William R. Kem, Ph.D.
Office: R5-226 Academic Research Bldg.
Publications: Search PubMed
Naturally occurring toxins possessing high affinity and selectivity for particular cell receptors are excellent molecular probes in biomedical research. My lab currently investigates marine toxins which affect cholinergic receptors and ion channels. We have found that manipulation of the structures of these substances can eliminate toxicity without abolishing therapeutically useful effects. Two types of toxin, currently the major projects of this laboratory, are briefly described below.
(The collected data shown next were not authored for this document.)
/-- COLL with a block, members and tree R347 admits submits a collective under the thread's next number and takes a credit;
COLLW lands its status word once it has completed, and TWAIT passes at its wafer time. Steps start at their slots, packets are
compared by their hash (ERR 1), a silent member ends it (ERR 3), and an ended collective writes neither DST nor RES (R305, R307,
R347, R351, R352, R358 to R360). That a TWAIT which has waited is not late is the model's choice (log entry 24), as are the
waits of 1 and 1,000 cycles (log entry 66). -/
def Obligations.CollectivesRun : Prop :=
  (∀ h d a, Does (.coll h d a) collSpec collOk fun x =>
    { writes := writeLoc x.ld x.w x.th.collNum.toNat,
      post := fun s => submitColl x (x.a 64 false) (collBlock x) (collMembers x)
        (x.block (Exch.tree (collBlock x)) (8 * Exch.count (collBlock x)))
        (x.touched [(x.a 64 false, 256), (Exch.memb (collBlock x), 8 * Exch.count (collBlock x)),
          (Exch.tree (collBlock x), 8 * Exch.count (collBlock x))] s) }) ∧
  (∀ h d a cause b, Does (.coll h d a) collSpec (fun x => x.a 64 false % 64 = 0 ∧ blockStop x (x.a 64 false) 256 = none ∧
      blockFault x (x.a 64 false) 256 = some (cause, b)) fun x => { post := deferRead x cause b }) ∧
  (∀ h d a, Stops (.coll h d a) collSpec (fun x => x.a 64 false % 64 ≠ 0) fun x => .trap Cause.collReq (x.a 64 false)) ∧
  (∀ h d a y w, Does (.collw h d a) collwSpec (fun x => x.th.cls ≠ .handler ∧
      x.th.coll? (BitVec.ofNat 32 (x.a 32 false)) = some y ∧ y.status = some w) fun x =>
    { land := some { dest := x.ld, w := 64, value := w.toNat, cycles := some 1 } }) ∧
  (∀ h d a y, Stops (.collw h d a) collwSpec (fun x => x.th.cls ≠ .handler ∧
      x.th.coll? (BitVec.ofNat 32 (x.a 32 false)) = some y ∧ y.status = none) fun _ => .wait 1 0) ∧
  (∀ h d a, Stops (.collw h d a) collwSpec (fun x => x.th.cls ≠ .handler ∧ x.th.coll? (BitVec.ofNat 32 (x.a 32 false)) = none)
    fun x => .trap Cause.illegalOperand (x.a 32 false)) ∧
  (∀ h d a, Does (.twait h d a) collSpec (fun x => x.th.cls ≠ .handler ∧ x.a 64 false ≤ x.s.now) fun x =>
    { writes := writeLoc x.ld x.w x.s.now,
      post := fun s => if x.a 64 false < x.s.now && !x.waited 10 then logNd (s.agent x.c x.t) 4 x.th.pc s else s }) ∧
  (∀ h d a, Stops (.twait h d a) collSpec (fun x => x.th.cls ≠ .handler ∧ x.s.now < x.a 64 false) fun _ => .wait 10 0) ∧
  (∀ h d a, Stops (.twait h d a) collSpec (fun x => x.th.cls = .handler) fun x => .trap Cause.handlerWait (viewLow64 x.v)) ∧
  (∀ (s : State) (x : Coll) (c t : Nat), s.coll? x.id = some x → x.done = false → x.err = none → x.sent.length ≤ x.step →
    s.whereIs x.src = some (c, t) → (s.core c).stopped = false → stillOut s x.after = false →
    (Exch.tswidth x.block = 0 ∨ Exch.tsbase x.block + x.step * Exch.tswidth x.block ≤ s.now) →
    ((∃ p ∈ x.ports s, s.linkReady p = false) → exec (.collStepStart x.id) s = .next (failColl x.id 2 s)) ∧
    ((∀ p ∈ x.ports s, s.linkReady p = true) → (∃ p ∈ x.ports s, pressReady s p = false) →
      exec (.collStepStart x.id) s = .next (s.after 1000 (.collStepStart x.id))) ∧
    ((∀ p ∈ x.ports s, s.linkReady p = true ∧ pressReady s p = true) →
      (x.step ≠ 0 → exec (.collStepStart x.id) s = .next (sendStep x (packet x.step s.now x.hash [])
        (configureStreams x.step (streamBlocks x.block) (x.ports s) (noteLate x s)))) ∧
      (x.step = 0 → x.draws = true → exec (.collStepStart x.id) s = .next ((drawQueue c x s).after 1 (.collStepStart x.id))) ∧
      (x.step = 0 → x.draws = false → (∀ r ∈ sourceRuns x, collBar s c x false r.1 r.2 = .none) →
        exec (.collStepStart x.id) s = .next (sendStep x (packet 0 s.now x.hash (sourceData s c x))
          (configureStreams 0 (streamBlocks x.block) (x.ports (sourceRead s c x)) (noteLate x (sourceRead s c x))))))) ∧
  (∀ (s : State) (x : Coll) (c t : Nat), s.coll? x.id = some x → x.done = false → x.err = some 1 → x.sent = [] →
    s.whereIs x.src = some (c, t) → (s.core c).stopped = false → stillOut s x.after = false →
    (Exch.tswidth x.block = 0 ∨ Exch.tsbase x.block + x.step * Exch.tswidth x.block ≤ s.now) →
    exec (.collStepStart x.id) s = .next ((sendStep x (packet 0 s.now x.hash []) s).soon (.collComplete x.id))) ∧
  (∀ (s : State) (x : Coll) (src : Nat) (p : List Byte), s.coll? x.id = some x → x.done = false → x.err = none →
    src ∈ x.peers → 44 ≤ p.length → (∀ g ∈ x.got, ¬ (g.1 = packetStep p ∧ g.2.1 = src)) →
    (packetHash p ≠ x.hash → exec (.collStepArrival x.id src p) s = .next (failColl x.id 1 (noteSkew x p s))) ∧
    (packetHash p = x.hash → exec (.collStepArrival x.id src p) s = .next (advanceColl x.id ((noteSkew x p s).modColl x.id
      fun y => { y with got := y.got ++ [(packetStep p, src, packetData p)] })))) ∧
  (∀ (s : State) (x : Coll), s.coll? x.id = some x → x.done = false → x.err = none → x.step < x.sent.length →
    x.allGot = false → Exch.timeout x.block ≠ 0 → x.heard + 1000 * Exch.timeout x.block ≤ s.now →
    ∃ u, exec (.collMemberTimeout x.id) s = .next u ∧ (u.coll? x.id).map Coll.err = some (some 3) ∧ u.mem = s.mem ∧
      u.cores = s.cores) ∧
  (∀ (s : State) (x : Coll), s.coll? x.id = some x →
    noteLate x s = if Exch.tswidth x.block ≠ 0 ∧ Exch.tsbase x.block + (x.step + 1) * Exch.tswidth x.block < s.now then
      logNd x.src 4 x.pc (s.modColl x.id fun x => { x with nlate := min 0xFFFF (x.nlate + 1) }) else s) ∧
  (∀ (b ms tr : List Byte) (y : Ctx) (ea : Nat) (s : State), ∃ z, z ∈ (submitColl y ea b ms tr s).colls ∧
    z.hash = (Sha.sha512 (b ++ ms ++ tr)).take 32 ∧ z.num = y.th.collNum ∧ z.step = 0 ∧ z.err = none ∧ z.done = false) ∧
  (∀ (s : State) (x : Coll) (c t e : Nat), s.coll? x.id = some x → x.done = false → x.err = some e →
    ¬ (e = 1 ∧ x.sent = []) → s.whereIs x.src = some (c, t) → (s.core c).stopped = false →
    exec (.collComplete x.id) s = .next (finishColl c t x e s) ∧
    (finishColl c t x e s).mem = s.mem ∧
    (((finishColl c t x e s).coll? x.id).map Coll.done = some true)) ∧
  (∀ (s : State) (x : Coll) (c t : Nat), s.coll? x.id = some x → x.done = false → x.err = none →
    Exch.steps x.block ≤ x.step + 1 → x.step < x.sent.length → x.allGot = true → s.whereIs x.src = some (c, t) →
    (s.core c).stopped = false → collBar s c x true (Exch.dst x.block) x.outcome.1.length = .none →
    collBar s c x true (Exch.res x.block) (x.outcome.2.take x.restBytes).length = .none →
    exec (.collComplete x.id) s = .next (finishColl c t x 0
      (x.touched c true [(Exch.dst x.block, x.outcome.1.length), (Exch.res x.block, (x.outcome.2.take x.restBytes).length)]
        (writeVia c (x.master s) (s.desc x.src.launch).asid (Exch.res x.block) (x.outcome.2.take x.restBytes)
          (writeVia c (x.master s) (s.desc x.src.launch).asid (Exch.dst x.block) x.outcome.1 s))))) ∧
  (∀ (x : Coll) (e : Nat), e < 2 ^ 8 → x.nskew < 2 ^ 16 → x.nlate < 2 ^ 16 →
    collStatus x e % 2 ^ 16 = e ∧ collStatus x e / 2 ^ 16 % 2 ^ 16 = x.nskew ∧ collStatus x e / 2 ^ 32 = x.nlate) ∧
  (∀ (s : State) (x : Coll) (c t n : Nat) (w : W64), (s.thread c t).colls = [⟨x.num, x.id, none⟩] → t < (s.core c).threads.length →
    w = BitVec.ofNat 64 (collStatus x n) → ((finishColl c t x n s).thread c t).colls = [⟨x.num, x.id, some w⟩]) ∧
  (∀ (s : State) (c t : Nat) (w : Wait), t < (s.core c).threads.length → (s.thread c t).wait = some w → w.reason = 10 →
    ∃ u, exec (.waferTimeReachesTarget c t) s = .next u ∧ (u.thread c t) = { s.thread c t with tried := false } ∧
      (∀ c' t', ¬ (c' = c ∧ t' = t) → u.thread c' t' = s.thread c' t') ∧ u.mem = s.mem)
As a graduate student I discovered a toxin, anabaseine, which a marine worm uses to paralyze its prey. More recently, in a project with Drs. Meyer and Papke, we demonstrated that this bicyclic nicotinic alkaloid, when derivatized with an aromatic aldehyde, yields a compound which selectively stimulates alpha7 nicotinic receptors in the brain and enhances cognition. DMXBA (GTS-21) also displays neuroprotective activity and is much less toxic than nicotine. Phase I clinical tests of this compound were completed recently, and its utility for treating Alzheimer’s disease and schizophrenia will be assessed in the near future. Unlike the high affinity nicotinic receptors which drastically decrease in number as Alzheimer’s disease progresses, alpha 7 receptors are not greatly affected and therefore can continue to serve as a CNS drug target. We recently demonstrated that the primary metabolites of GTS-21 are even more potent alpha7 agonists than the parent compound and can serve as models for design of even more optimized drug candidates.
We are also investigating peptide toxins which potently block sodium and potassium channels. For example, a 35-residue sea anemone toxin, ShK, was synthesized by solid-phase methods. The K channel binding domain of ShK, identified using an “alanine scan”, only contains 5 key amino acid sidechains. The most important are Arg 11, Lys 22 and Tyr 23. An ShK analog in which the Lys 22 sidechain is shortened possesses superior selectivity for the Kv 1.3 channel which is uniquely expressed in the T-lymphocyte cell membrane. Blockade of this channel inhibits activation of T-lymphocytes by mitogens and antigens. Thus, ShK toxin analogs as well as peptide-mimetic molecules of ShK may become useful drugs for preventing immune rejection of transplanted organs and for treating autoimmune disorders. In addition to these two projects we continue to isolate and characterize new toxins to serve as neurobiological probes and molecular models for drug design.